Now this is good, but let’s resample to see if we can see a trend.
ax = acad1.resample('W').mean().plot(y='SIf', figsize=(14,5), label = 'weekly')
ax = acad1.resample('M').mean().plot(y='SIf', ax=ax, label='monthly')

Simply resampling is fine, but let’s try to get a signal out using a Kolmogorov–Zurbenko filter. See https://doi.org/10.1080/10473289.2005.10464718 for more information.
q = acad1.SIf.copy()
for i in range(1000):
q = q.rolling(10, min_periods=1, win_type='triang',center=True).mean()
ax = acad1.resample('M').mean().plot(y='SIf', figsize=(14,4), label='monthly')

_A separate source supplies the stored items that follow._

-- ==== Sys2Proof/Tests/Slice0.lean ====
section
/-! SUPPORT. Tests of one step each, expected values from spec/95_test_vectors.md and the rules; the
well-formedness smoke tests; and a witness for the hypotheses of every statement that has any. -/

namespace Sys2Proof.Tests

open Sys2Proof.Machine Sys2Proof.Spec

/-- The four words of `ROM_MIX` that example A reads (41 Part 2), and of V2 and `SBOX.RD 7, 0xFF`
(95 sections 3, 4.1). -/
def mixRom : Rom :=
  [(0x003, 0x78DDE6E4), (0x0B4, 0xDD390FCD), (0x104, 0x4E8F199D), (0x156, 0xFC5416DF),
    (0x201, 0xAB626572), (0x278, 0x372BFA71), (0x302, 0x8113982B), (0x39A, 0x7203DE03),
    (0x7FF, 0xBBCDC800)]

/-- The words of `ROM_ID` that V2 and V7 read. -/
def idRom : Rom :=
  [(0x001, 0x001), (0x003, 0x003), (0x104, 0x104), (0x182, 0x182), (0x200, 0x200), (0x201, 0x201),
    (0x302, 0x302), (0x381, 0x381)]

/-- The state after reset with other table contents. -/
def withRom (m : Rom) : State := { State.reset with rom := m }

/-- The state after reset with requests in flight. -/
def withRequests (qs : List PortWord) : State := { State.reset with inFlight := qs }

/-- The word of the last response after a step that goes on. -/
def lastWord : Host.Outcome State Fault Refusal → Option Word
  | .next t => t.answers.getLast?.map fun a => a.response.word
  | _ => none

/-- The instruction a request decodes to. -/
def decoded (q : PortWord) : Option Instr := (decode q).toOption

/-! ### Decoding: the words bit by bit from 30_encoding R45 and R47, with `KR` = 11, `KM` = 0x01234567 and
`R` = 0x89ABCDEF -/

theorem test_decode_sboxRd : decoded (.tbl 0b101_01111111#11) = some (.sboxRd 5 0x7F) := by decide

theorem test_decode_roundAddAddAdd :
    decoded (.rnd 0b000000_01011_00000001001000110100010101100111_10001001101010111100110111101111#75)
      = some (.roundAddAddAdd 0x01234567 11 0x89ABCDEF) := by decide

theorem test_decode_roundAddAddSub :
    decoded (.rnd 0b000001_01011_00000001001000110100010101100111_10001001101010111100110111101111#75)
      = some (.roundAddAddSub 0x01234567 11 0x89ABCDEF) := by decide

theorem test_decode_roundAddAddXor :
    decoded (.rnd 0b000010_01011_00000001001000110100010101100111_10001001101010111100110111101111#75)
      = some (.roundAddAddXor 0x01234567 11 0x89ABCDEF) := by decide

theorem test_decode_roundAddSubAdd :
    decoded (.rnd 0b000100_01011_00000001001000110100010101100111_10001001101010111100110111101111#75)
      = some (.roundAddSubAdd 0x01234567 11 0x89ABCDEF) := by decide

theorem test_decode_roundAddSubSub :
    decoded (.rnd 0b000101_01011_00000001001000110100010101100111_10001001101010111100110111101111#75)
      = some (.roundAddSubSub 0x01234567 11 0x89ABCDEF) := by decide

theorem test_decode_roundAddSubXor :
    decoded (.rnd 0b000110_01011_00000001001000110100010101100111_10001001101010111100110111101111#75)
      = some (.roundAddSubXor 0x01234567 11 0x89ABCDEF) := by decide

theorem test_decode_roundAddXorAdd :
    decoded (.rnd 0b001000_01011_00000001001000110100010101100111_10001001101010111100110111101111#75)
      = some (.roundAddXorAdd 0x01234567 11 0x89ABCDEF) := by decide

theorem test_decode_roundAddXorSub :
    decoded (.rnd 0b001001_01011_00000001001000110100010101100111_10001001101010111100110111101111#75)
      = some (.roundAddXorSub 0x01234567 11 0x89ABCDEF) := by decide

theorem test_decode_roundAddXorXor :
    decoded (.rnd 0b001010_01011_00000001001000110100010101100111_10001001101010111100110111101111#75)
      = some (.roundAddXorXor 0x01234567 11 0x89ABCDEF) := by decide

theorem test_decode_roundSubAddAdd :
    decoded (.rnd 0b010000_01011_00000001001000110100010101100111_10001001101010111100110111101111#75)
      = some (.roundSubAddAdd 0x01234567 11 0x89ABCDEF) := by decide

theorem test_decode_roundSubAddSub :
    decoded (.rnd 0b010001_01011_00000001001000110100010101100111_10001001101010111100110111101111#75)
      = some (.roundSubAddSub 0x01234567 11 0x89ABCDEF) := by decide

theorem test_decode_roundSubAddXor :
    decoded (.rnd 0b010010_01011_00000001001000110100010101100111_10001001101010111100110111101111#75)
      = some (.roundSubAddXor 0x01234567 11 0x89ABCDEF) := by decide

theorem test_decode_roundSubSubAdd :
    decoded (.rnd 0b010100_01011_00000001001000110100010101100111_10001001101010111100110111101111#75)
      = some (.roundSubSubAdd 0x01234567 11 0x89ABCDEF) := by decide

theorem test_decode_roundSubSubSub :
    decoded (.rnd 0b010101_01011_00000001001000110100010101100111_10001001101010111100110111101111#75)
      = some (.roundSubSubSub 0x01234567 11 0x89ABCDEF) := by decide

theorem test_decode_roundSubSubXor :
    decoded (.rnd 0b010110_01011_00000001001000110100010101100111_10001001101010111100110111101111#75)
      = some (.roundSubSubXor 0x01234567 11 0x89ABCDEF) := by decide

theorem test_decode_roundSubXorAdd :
    decoded (.rnd 0b011000_01011_00000001001000110100010101100111_10001001101010111100110111101111#75)
      = some (.roundSubXorAdd 0x01234567 11 0x89ABCDEF) := by decide

theorem test_decode_roundSubXorSub :
    decoded (.rnd 0b011001_01011_00000001001000110100010101100111_10001001101010111100110111101111#75)
      = some (.roundSubXorSub 0x01234567 11 0x89ABCDEF) := by decide

theorem test_decode_roundSubXorXor :
    decoded (.rnd 0b011010_01011_00000001001000110100010101100111_10001001101010111100110111101111#75)
      = some (.roundSubXorXor 0x01234567 11 0x89ABCDEF) := by decide

theorem test_decode_roundXorAddAdd :
    decoded (.rnd 0b100000_01011_00000001001000110100010101100111_10001001101010111100110111101111#75)
      = some (.roundXorAddAdd 0x01234567 11 0x89ABCDEF) := by decide

theorem test_decode_roundXorAddSub :
    decoded (.rnd 0b100001_01011_00000001001000110100010101100111_10001001101010111100110111101111#75)
      = some (.roundXorAddSub 0x01234567 11 0x89ABCDEF) := by decide

theorem test_decode_roundXorAddXor :
    decoded (.rnd 0b100010_01011_00000001001000110100010101100111_10001001101010111100110111101111#75)
      = some (.roundXorAddXor 0x01234567 11 0x89ABCDEF) := by decide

q.resample('M').mean().plot(ax=ax,label='KZ Filter')
plt.legend()
<matplotlib.legend.Legend at 0x1c290de080>

KMEANS Clustering using scikit-learn
Clustering algorithms can be very useful in finding signals within data. As an example we are going to use the KMeans algorithm from scikit-learn (http://scikit-learn.org/stable/modules/clustering.html#k-means) to analyse dust signals using the improve data. First we need to import some tools from sklearn to use in our analysis.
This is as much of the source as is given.